This article is sponsored by SANNE
The huge geographical and cultural range of Asia-Pacific makes it an inherently complex region for private real estate managers and investors to negotiate, especially when trying to match the needs of global capital with local regulations. Furthermore, the regulatory pressure of a range of environmental, social and governance (ESG) issues is being brought to bear by both investors and governments.
However, new fund management regimes in Hong Kong and Singapore are expected to boost Asia-Pacific real estate investment managers, especially smaller players.
“In Asia, we definitely see more regulations coming from OECD initiatives and new legislation, which create an ongoing cost for regulatory compliance,” says Catherine Law, head of business development, Asia, at fund services group SANNE. “For CFOs, it is definitely getting tougher because these regulatory changes really affect how they practice corporate governance and their fiduciary duties. This means they need to deal with more communications between lawyers, tax advisors, fund administrator and even their company secretaries.”
Naturally, one of the burdens of regulation is cost. “Regulation doesn’t come free and that is one of the drivers for consolidation in the private real estate funds industry,” says Carsten Kebbedies, managing director and head of APAC products and solutions, at investment manager Nuveen Real Estate.
Historically, many real estate managers with operations in Asia have not been regulated, some keeping regulated activities offshore, while global asset managers have long been regulated in multiple jurisdictions and have created a globally compliant infrastructure covering their Asian real estate advisory businesses. However, “more Asian boutiques across the region are now registering their businesses, one driver being the enactment of new manager substance laws in the Cayman and British Virgin Islands, and they need to think about how they deal with the regulatory burden and the costs involved,” says Paul Walters, partner, real estate and asset and wealth management at PwC and chair of the professional standards committee at ANREV.
Asian real estate investment manager Gaw Capital Partners is headquartered and licensed in Hong Kong and also has a Singapore investment management license. “It makes sense for Asia-focused managers to be licensed in both jurisdictions,” says Kenneth Chiu, Gaw’s chief financial officer.
However, he notes that “a lot of governments want to promote the private equity industry but not necessarily real estate”. This means that local real estate investment is usually carved out so: “If we use a Hong Kong fund to invest in Hong Kong real estate it is not favorable from a tax perspective, which is the same case in Singapore as well.”
Meet the roundtable
Partner, real estate and asset and wealth management at PwC and chair of the professional standards committee at ANREV
Paul Walters audits and advises clients in the real estate and asset and wealth management industries, and takes a prominent role in lobbying to develop and promote those industries through his role at PwC, and through ANREV, HKVCA and AIMA.
Head of business development, Asia region, SANNE
Catherine Law is based in Hong Kong and has responsibility for business development and the delivery of relationship management and product services for Asia.
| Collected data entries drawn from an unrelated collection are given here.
/-- The MEM range of the opcode map (R55): the fields of each opcode, read out once. -/
def decodeMem (op : Nat) (w : BitVec 64) : Option Instr :=
  match op with
  | 0x180 => (Width.ofBits (f 21 3 w)).bind fun wd => (FSel.ofBits (f 12 2 w)).bind fun fs => some (.ldl (f 45 9 w) (f 36 9 w) (f 28 8 w) (f 24 4 w) wd fs (f 0 12 w))
  | 0x181 => (Width.ofBits (f 21 3 w)).bind fun wd => some (.stl (f 45 9 w) (f 36 9 w) (f 28 8 w) (f 24 4 w) wd (f 0 12 w))
  | 0x182 => (Width.ofBits (f 21 3 w)).bind fun wd => (FSel.ofBits (f 12 2 w)).bind fun fs => some (.ldt (f 45 9 w) (f 36 9 w) (f 28 8 w) (f 24 4 w) wd fs (f 0 12 w))
  | 0x183 => (Width.ofBits (f 21 3 w)).bind fun wd => some (.stt (f 45 9 w) (f 36 9 w) (f 28 8 w) (f 24 4 w) wd (f 0 12 w))
  | 0x184 => (Width.ofBits (f 21 3 w)).bind fun wd => (FSel.ofBits (f 12 2 w)).bind fun fs => some (.ldd (f 45 9 w) (f 36 9 w) (f 28 8 w) (f 24 4 w) wd fs (f 0 12 w))
  | 0x185 => (Width.ofBits (f 21 3 w)).bind fun wd => some (.std (f 45 9 w) (f 36 9 w) (f 28 8 w) (f 24 4 w) wd (f 0 12 w))
  | 0x188 => (AtomOp.ofBits (f 14 5 w)).bind fun op => (Width.ofBits (f 21 3 w)).bind fun wd => (FSel.ofBits (f 12 2 w)).bind fun fs => some (.atomT op (f 45 9 w) (f 36 9 w) (f 28 8 w) (f 24 4 w) wd fs (f 0 12 w))
  | 0x18B => (AtomOp.ofBits (f 14 5 w)).bind fun op => (Width.ofBits (f 21 3 w)).bind fun wd => some (.redT op (f 45 9 w) (f 36 9 w) (f 28 8 w) (f 24 4 w) wd (f 0 12 w))
  | 0x189 => (AtomOp.ofBits (f 14 5 w)).bind fun op => (Width.ofBits (f 21 3 w)).bind fun wd => (FSel.ofBits (f 12 2 w)).bind fun fs => some (.atomD op (f 45 9 w) (f 36 9 w) (f 28 8 w) (f 24 4 w) wd (Scope.ofBits (f 19 2 w)) fs (f 0 12 w))
  | 0x18C => (AtomOp.ofBits (f 14 5 w)).bind fun op => (Width.ofBits (f 21 3 w)).bind fun wd => some (.redD op (f 45 9 w) (f 36 9 w) (f 28 8 w) (f 24 4 w) wd (Scope.ofBits (f 19 2 w)) (f 0 12 w))
  | 0x18A => (AtomOp.ofBits (f 14 5 w)).bind fun op => (Width.ofBits (f 21 3 w)).bind fun wd => (FSel.ofBits (f 12 2 w)).bind fun fs => some (.atomM op (f 45 9 w) (f 36 9 w) (f 28 8 w) (f 24 4 w) wd (Scope.ofBits (f 19 2 w)) fs (f 0 12 w))
  | 0x18D => (AtomOp.ofBits (f 14 5 w)).bind fun op => (Width.ofBits (f 21 3 w)).bind fun wd => some (.redM op (f 45 9 w) (f 36 9 w) (f 28 8 w) (f 24 4 w) wd (Scope.ofBits (f 19 2 w)) (f 0 12 w))
  | 0x190 => some (.barinit (f 45 9 w) (f 28 8 w) (f 0 12 w))
  | 0x191 => some (.barexp (f 45 9 w) (f 28 8 w) (f 0 12 w))
  | 0x192 => some (.bararr (f 28 8 w) (f 0 12 w))
  | 0x193 => some (.barwait (f 28 8 w) (f 0 12 w))
  | 0x194 => some (.baraw (f 28 8 w) (f 0 12 w))
  | 0x198 => (Width.ofBits (f 21 3 w)).bind fun wd => (FSel.ofBits (f 12 2 w)).bind fun fs => some (.mwait (f 45 9 w) (f 28 8 w) (f 24 4 w) wd fs (f 0 12 w))
  | 0x199 => if f 21 3 w = 0#3 then some (.fence (Scope.ofBits (f 19 2 w))) else if f 21 3 w = 1#3 then some (.fenceAcq (Scope.ofBits (f 19 2 w))) else if f 21 3 w = 2#3 then some (.fenceRel (Scope.ofBits (f 19 2 w))) else none
  | _ => none

/-- The ASYNC range of the opcode map (R55): the fields of each opcode, read out once. -/
def decodeAsync (op : Nat) (w : BitVec 64) : Option Instr :=
  match op with
  | 0x200 => some (.tidset (f 17 6 w) (f 38 8 w) (f 0 12 w))
  | 0x201 => some (.tidinv (f 17 6 w))
  | 0x202 => (FSel.ofBits (f 23 2 w)).bind fun fs => some (.copy (f 46 8 w) (f 38 8 w) fs (f 0 12 w))
  | 0x203 => (FSel.ofBits (f 23 2 w)).bind fun fs => some (.copyg (f 46 8 w) (f 38 8 w) (f 29 9 w) (f 25 4 w) fs (f 0 12 w))
  | 0x204 => (FSel.ofBits (f 23 2 w)).bind fun fs => some (.copys (f 46 8 w) (f 38 8 w) (f 29 9 w) (f 25 4 w) fs (f 0 12 w))
  | 0x205 => some (.cbatch (f 46 8 w))
  | 0x206 => some (.waitb (f 38 8 w))
  | 0x207 => (FSel.ofBits (f 23 2 w)).bind fun fs => some (.route (f 46 8 w) (f 38 8 w) fs (f 0 12 w))
  | 0x208 => (FSel.ofBits (f 23 2 w)).bind fun fs => some (.xchg (f 46 8 w) (f 38 8 w) fs (f 0 12 w))
  | _ => none

/-- The MTX range of the opcode map (R55): the fields of each opcode, read out once. -/
def decodeMtx (op : Nat) (w : BitVec 64) : Option Instr :=
  match op with
  | 0x240 => some (.sclaim (f 52 2 w) (f 45 4 w) (f 37 4 w))
  | 0x241 => some (.srel (f 52 2 w) (f 45 4 w) (f 37 4 w))
  | 0x242 => some (.acq (f 52 2 w) (f 49 3 w))
  | 0x243 => if w.getLsbD 13 then some (.relFree (f 52 2 w) (f 49 3 w)) else some (.rel (f 52 2 w) (f 49 3 w))
  | 0x244 => some (.mzero (f 52 2 w) (f 49 3 w))
  | 0x245 => (FSel.ofBits (f 14 2 w)).bind fun fs => some (.mloop (f 52 2 w) (f 49 3 w) (f 45 4 w) (f 41 4 w) (f 37 4 w) (f 29 8 w) (f 21 8 w) (f 16 5 w) fs (w.getLsbD 13) (w.getLsbD 12))
  | 0x246 => (FSel.ofBits (f 14 2 w)).bind fun fs => some (.mread (f 52 2 w) (f 49 3 w) (f 29 8 w) (f 3 9 w) fs)
  | 0x247 => some (.mwrite (f 52 2 w) (f 49 3 w) (f 29 8 w) (f 3 9 w))
  | 0x248 => (FSel.ofBits (f 14 2 w)).bind fun fs => some (.mstore (f 52 2 w) (f 49 3 w) (f 29 8 w) (f 21 8 w) fs)
  | _ => none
She has experience working with financial institutions, SWFs, asset managers and family offices.
Managing director and head of APAC products and solutions at Nuveen Real Estate
Carsten Kebbedies is responsible for the development and implementation of real estate funds, JVs and clients solutions in Asia-Pacific. He is a member of the APAC leadership team and executive officer of Nuveen Singapore. His role involves targeting partners and client, and underwriting M&A opportunities to grow the APAC business.
Chief financial officer, Asia, Gaw Capital Partners
Kenneth Chiu oversees all finance functions and private debt investment at Gaw Capital in Asia, and is responsible for private debt origination, acquisition financing, financial due diligence, tax structuring, FX risk and liquidity management. He is a member of Gaw Capital’s credit and valuation committees.
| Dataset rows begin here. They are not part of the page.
-- ==== Sys2Proof/Machine/Operands.lean ====
section
/-! DEFINITION. The operand fields of an instruction and the checks of R34 on them: the flag select (step 4), the register
codes (step 5, R35, R36, R11, R15), the privilege (step 6) and the pending marks (step 7, R25). -/

namespace Sys2Proof.Machine

open Sys2Proof

/-- Which codes a vector field admits: any source of R35, a register (0 to 383), a broadcast code (384 to 505), a scalar
operand of R241 (384 to 503, or 505), or a register or a scalar (R166). -/
inductive VClass where
  | source | register | broadcast | scalar | stored
  deriving DecidableEq, Repr

/-- A vector field: its code, how many consecutive registers it names, and what it admits. -/
structure VUse where
  cls : VClass
  code : Nat
  n : Nat
  deriving DecidableEq, Repr

/-- The register fields of an instruction. `ranges` are register ranges that are only named (R96); `live` are ranges that are
operands (R135); `tracked` is how many destinations it would owe (R24). -/
structure Uses where
  fs : FSel := .none
  vs : List VUse := []
  ks : List Nat := []
  ms : List Nat := []
  mdst : List Nat := []
  bufs : List Nat := []
  ranges : List (Nat × Nat) := []
  live : List (Nat × Nat) := []
  priv : Bool := false
  tracked : Nat := 0
  deriving DecidableEq, Repr

/-- A vector source of n registers, and a vector destination. -/
def vsrc (c : VCode) (n : Nat := 1) : VUse := ⟨.source, c.toNat, n⟩
def vreg (c : VCode) (n : Nat := 1) : VUse := ⟨.register, c.toNat, n⟩
def vbro (c : VCode) : VUse := ⟨.broadcast, c.toNat, 1⟩
def vscalar (c : VCode) : VUse := ⟨.scalar, c.toNat, 1⟩

/-- The data field of a store (R166): any source of 32 bits, a pair or a scalar of 64, four registers of 128. -/
def storeData (c : VCode) (n : Nat) : VUse := ⟨if n = 4 then .register else if n = 2 then .stored else .source, c.toNat, n⟩

/-- How many registers a vector operand of a type takes (R35). -/
def tyRegs (t : Ty) : Nat := if tyWidth t = 64 then 2 else 1

/-- n consecutive registers from a code below 384 lie in the file and in the frame (R15). -/
def inFrame (g : Group) (c n : Nat) : Bool := decide (c + n ≤ 384) && (decide (c + n ≤ 64) || decide (c + n ≤ 64 + g.extent))

/-- Whether a vector field's code is legal: ranges longer than four registers start at a multiple of four (R35, R252). -/
def VUse.legal (g : Group) (u : VUse) : Bool :=
  let reg := decide (u.code < 384) && decide (u.code % min 4 u.n = 0) && inFrame g u.code u.n
  let bro := decide (384 ≤ u.code) && decide (u.code ≤ 505)
  match u.cls with
  | .source => reg || bro
  | .register => reg
  | .broadcast => bro
  | .scalar => bro && u.code != 504
  | .stored => reg || (bro && decide (u.code < 504))

/-- The registers a vector field names. -/
def VUse.names (g : Group) (u : VUse) : List RegName :=
  if u.code < 384 then (upto u.n).map fun i => vName g (u.code + i)
  else if u.code < 504 then [kName g (u.code - 384)]
  else []

/-- The header flag that a flag select names (R41). -/
def flagOf (h : Header) : FSel → Option Nat
  | .none => none
  | .a => h.flagA
  | .b => h.flagB

/-- Step 4 of R34: the flag select names a header flag that is none. -/
def flagMissing (h : Header) (f : FSel) : Bool := f != .none && (flagOf h f).isNone

/-- Whether a register range is legal: within the file and the frame; a count of 0 names nothing. -/
def rangeLegal (g : Group) (r : Nat × Nat) : Bool := decide (r.2 = 0) || inFrame g r.1 r.2

/-- The registers of a range. -/
def rangeNames (g : Group) (r : Nat × Nat) : List RegName := (upto r.2).map fun i => vName g (r.1 + i)

/-- Steps 4 to 7 of R34: the trap code of the first that fails. -/
def checkUses (h : Header) (g : Group) (supervisor : Bool) (u : Uses) : Option Nat :=
  if flagMissing h u.fs then some 0x02
  else if !(u.vs.all (VUse.legal g)) || !(u.ks.all fun k => decide (k < 160)) || u.mdst.contains 0
      || !(u.ranges.all (rangeLegal g)) || !(u.live.all (rangeLegal g)) then some 0x03
  else if u.priv && !supervisor then some 0x16
  else if (u.vs.any fun v => (v.names g).any (pendingReg g)) || (u.ks.any fun k => pendingReg g (kName g k))
      || (u.ms.any fun m => pendingReg g (.m m)) || (u.mdst.any fun m => pendingReg g (.m m))
      || (u.bufs.any fun b => pendingReg g (.buf b)) || (u.live.any fun r => (rangeNames g r).any (pendingReg g)) then some 0x04
  else none

end Sys2Proof.Machine
end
Domicile is a more complex issue for Asia-Pacific real estate investment managers then, depending on where their assets and clients are. Walters notes: “Domicile selection is all about where your capital is likely to come from. A recent ANREV roundtable found managers preferred Cayman because of lower costs and investors’ comfort with it. Managers don’t want to use Luxembourg, primarily due to the impact on expense ratios, but sometimes they must use it because it is the only viable option for open-ended funds. However, the costs are substantial; one manager stated that a new Luxembourg fund had an expense ratio of three times their prior funds domiciled in Bermuda.”
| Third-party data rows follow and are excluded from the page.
/-- BAREXP (R176). -/
def execBarexp (data : VCode) (base : KCode) (off : BitVec 12) (s : State) : Out :=
  barrierOp s { vs := [vbro data] } base off fun i _ b =>
    done (updBarrier s i.g.team b.addr fun b => b.declare (broadcast i data)) i

/-- BARARR (R176): a release at team scope, which waits for its path's MWAITs. -/
def execBararr (base : KCode) (off : BitVec 12) (s : State) : Out :=
  barrierOp s {} base off fun i _ b =>
    if b.arrived i.gid then raise s i 0x01
    else if mwaitOpen s i.gid i.pathMask s.nextSeq then s
    else done (updBarrier (releaseTo s i.gid .team) i.g.team b.addr fun b => b.arrive i.gid) i

/-- BARWAIT (R176). -/
def execBarwait (base : KCode) (off : BitVec 12) (s : State) : Out :=
  match (issuer s).bind fun i => waitKnown i.g with
  | some _ => issue s { ks := [base.toNat] } 0 fun i => waitBarrier s i (addressOf i base 0 off)
  | none => barrierOp s {} base off fun i _ b => waitBarrier s i b.addr

/-- BARAW (R176): BARARR, then BARWAIT. -/
def execBaraw (base : KCode) (off : BitVec 12) (s : State) : Out :=
  match (issuer s).bind fun i => waitKnown i.g with
  | some _ => issue s { ks := [base.toNat] } 0 fun i => waitBarrier s i (addressOf i base 0 off)
  | none =>
    barrierOp s {} base off fun i _ b =>
      if i.g.park.isSome then waitBarrier s i b.addr
      else if b.arrived i.gid then raise s i 0x01
      else if mwaitOpen s i.gid i.pathMask s.nextSeq then s
      else
        let s := updBarrier (releaseTo s i.gid .team) i.g.team b.addr fun b => b.arrive i.gid
        waitBarrier s i b.addr

/-- MWAIT (R177): one request for one word; with no lane active, none. -/
def execMwait (data : VCode) (base : KCode) (p : MCode) (wd : Width) (fs : FSel) (off : BitVec 12) (s : State) : Out :=
  let n := widthRegs wd
  issue s { fs := fs, vs := [vreg data n], ks := [base.toNat], ms := [p.toNat], tracked := n } p fun i =>
    let a := addressOf i base 0 off
    let las := (lanesOf (i.active p)).map fun l => (l, a)
    match checkLanes s i .d false false (widthBytes wd) las with
    | some (code, m, x) => raiseAt s i code 0 m x
    | none =>
      let d := vName i.g data.toNat
      match las with
      | [] => oweNothing (bumpSeq s) i (i.flag fs) (regSpan d n)
      | (l, _) :: _ =>
        let ls : List LaneReq := [⟨l, a, 0, 0⟩]
        if sliceFull s i.g.core .d ls then s
        else
          let e := srcLane i.g data.toNat l n
          let (id, s) := oweResult s i.gid .mwait (i.flag fs) (regSpan d n) [] 1
          done (bumpSeq
            (pushReqs s i.gid i.g i.pathMask i.g.core .d (.mwait (wd == .w64) e d false none) (i.active p) (some id) ls)) i

/-- A FENCE (R178, R184): it completes at issue, and until its condition holds the group issues only VALU and SALU instructions. A
release at .team makes the earlier accesses performed for the team's agents, but for the MWAITs, for which it waits; one at .dev or .clus
waits until they are performed, but for those on host pages, which are performed for every agent of the module; one at .sys waits for
all. -/
def fenceOp (s : State) (acq rel : Bool) (sc : Scope) : Out :=
  issue s {} 0 fun i =>
    let s' := if !rel then s
      else match sc with
        | .team => releaseTo s i.gid .team
        | .clus | .dev => releaseHost s i.gid
        | .sys => s
    finish (bumpSeq s') i
      { i.g with fences := openFences s i.gid i.g ++ [⟨acq, rel && sc != .team, rel && sc == .team, sc == .sys, s.nextSeq⟩] }

/-- FENCE (R178). -/
def execFence (sc : Scope) (s : State) : Out :=
  fenceOp s true true sc

/-- FENCE.acq (R178): its condition is the same at every scope. -/
def execFenceAcq (sc : Scope) (s : State) : Out :=
  fenceOp s true false sc

/-- FENCE.rel (R178). -/
def execFenceRel (sc : Scope) (s : State) : Out :=
  fenceOp s false true sc

/-! ## The steps of memory -/

/-- Whether a request stays in its core: 16 earlier ones of the core at its slice are outstanding (R171, log entry 30). -/
def pastSlice (s : State) (r : Req) : Bool :=
  match sliceOf r.space (128 * r.line) with
  | none => false
  | some x => decide (16 ≤ outstanding (s.reqs.takeWhile fun q => q.id != r.id) r.core x)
Singapore could be a potential alternative to Luxembourg for Asian managers, says Chiu. “For an Asia-based company, Luxembourg is a very costly location to set up and maintain but we find that European clients are reluctant to invest through so-called tax havens such as Cayman and BVI. However, we find they are happy to invest through Singapore and so I can see that jurisdiction having a bigger role to play in future.”
Singapore-based Kebbedies also sees local fund regimes taking a much bigger role in the future. “I think the climate is very, very positive in the region, with new fund schemes in Singapore and Hong Kong. I think there are a lot of movements, which are going to make it easier for small managers to take advantage of schemes that they probably could not utilize before.
“For regulators in this region, the main focus they have is to support their market and trying to achieve growth of the fund management industry. Real estate and real estate funds in essence were never a regulated business here in Asia, they just became one over time in order to accommodate investors. If Singapore or Hong Kong ever got a distribution license or a distribution passport for Europe, that would be the biggest blow to Luxembourg, but I’m not sure if that’s ever going to happen.”
The direction taken by China’s young but growing investment management industry could also be crucial to the success of the Hong Kong fund management regime, says Walters. “I also understand that many China managers which currently have funds domiciled in offshore locations like the Caymans are considering flipping these back to Hong Kong as soon as is practical, as the local authorities are not keen on them using these offshore locations. This will give important traction and be a big boost to the acceptance of Hong Kong as a viable domicile when it happens.”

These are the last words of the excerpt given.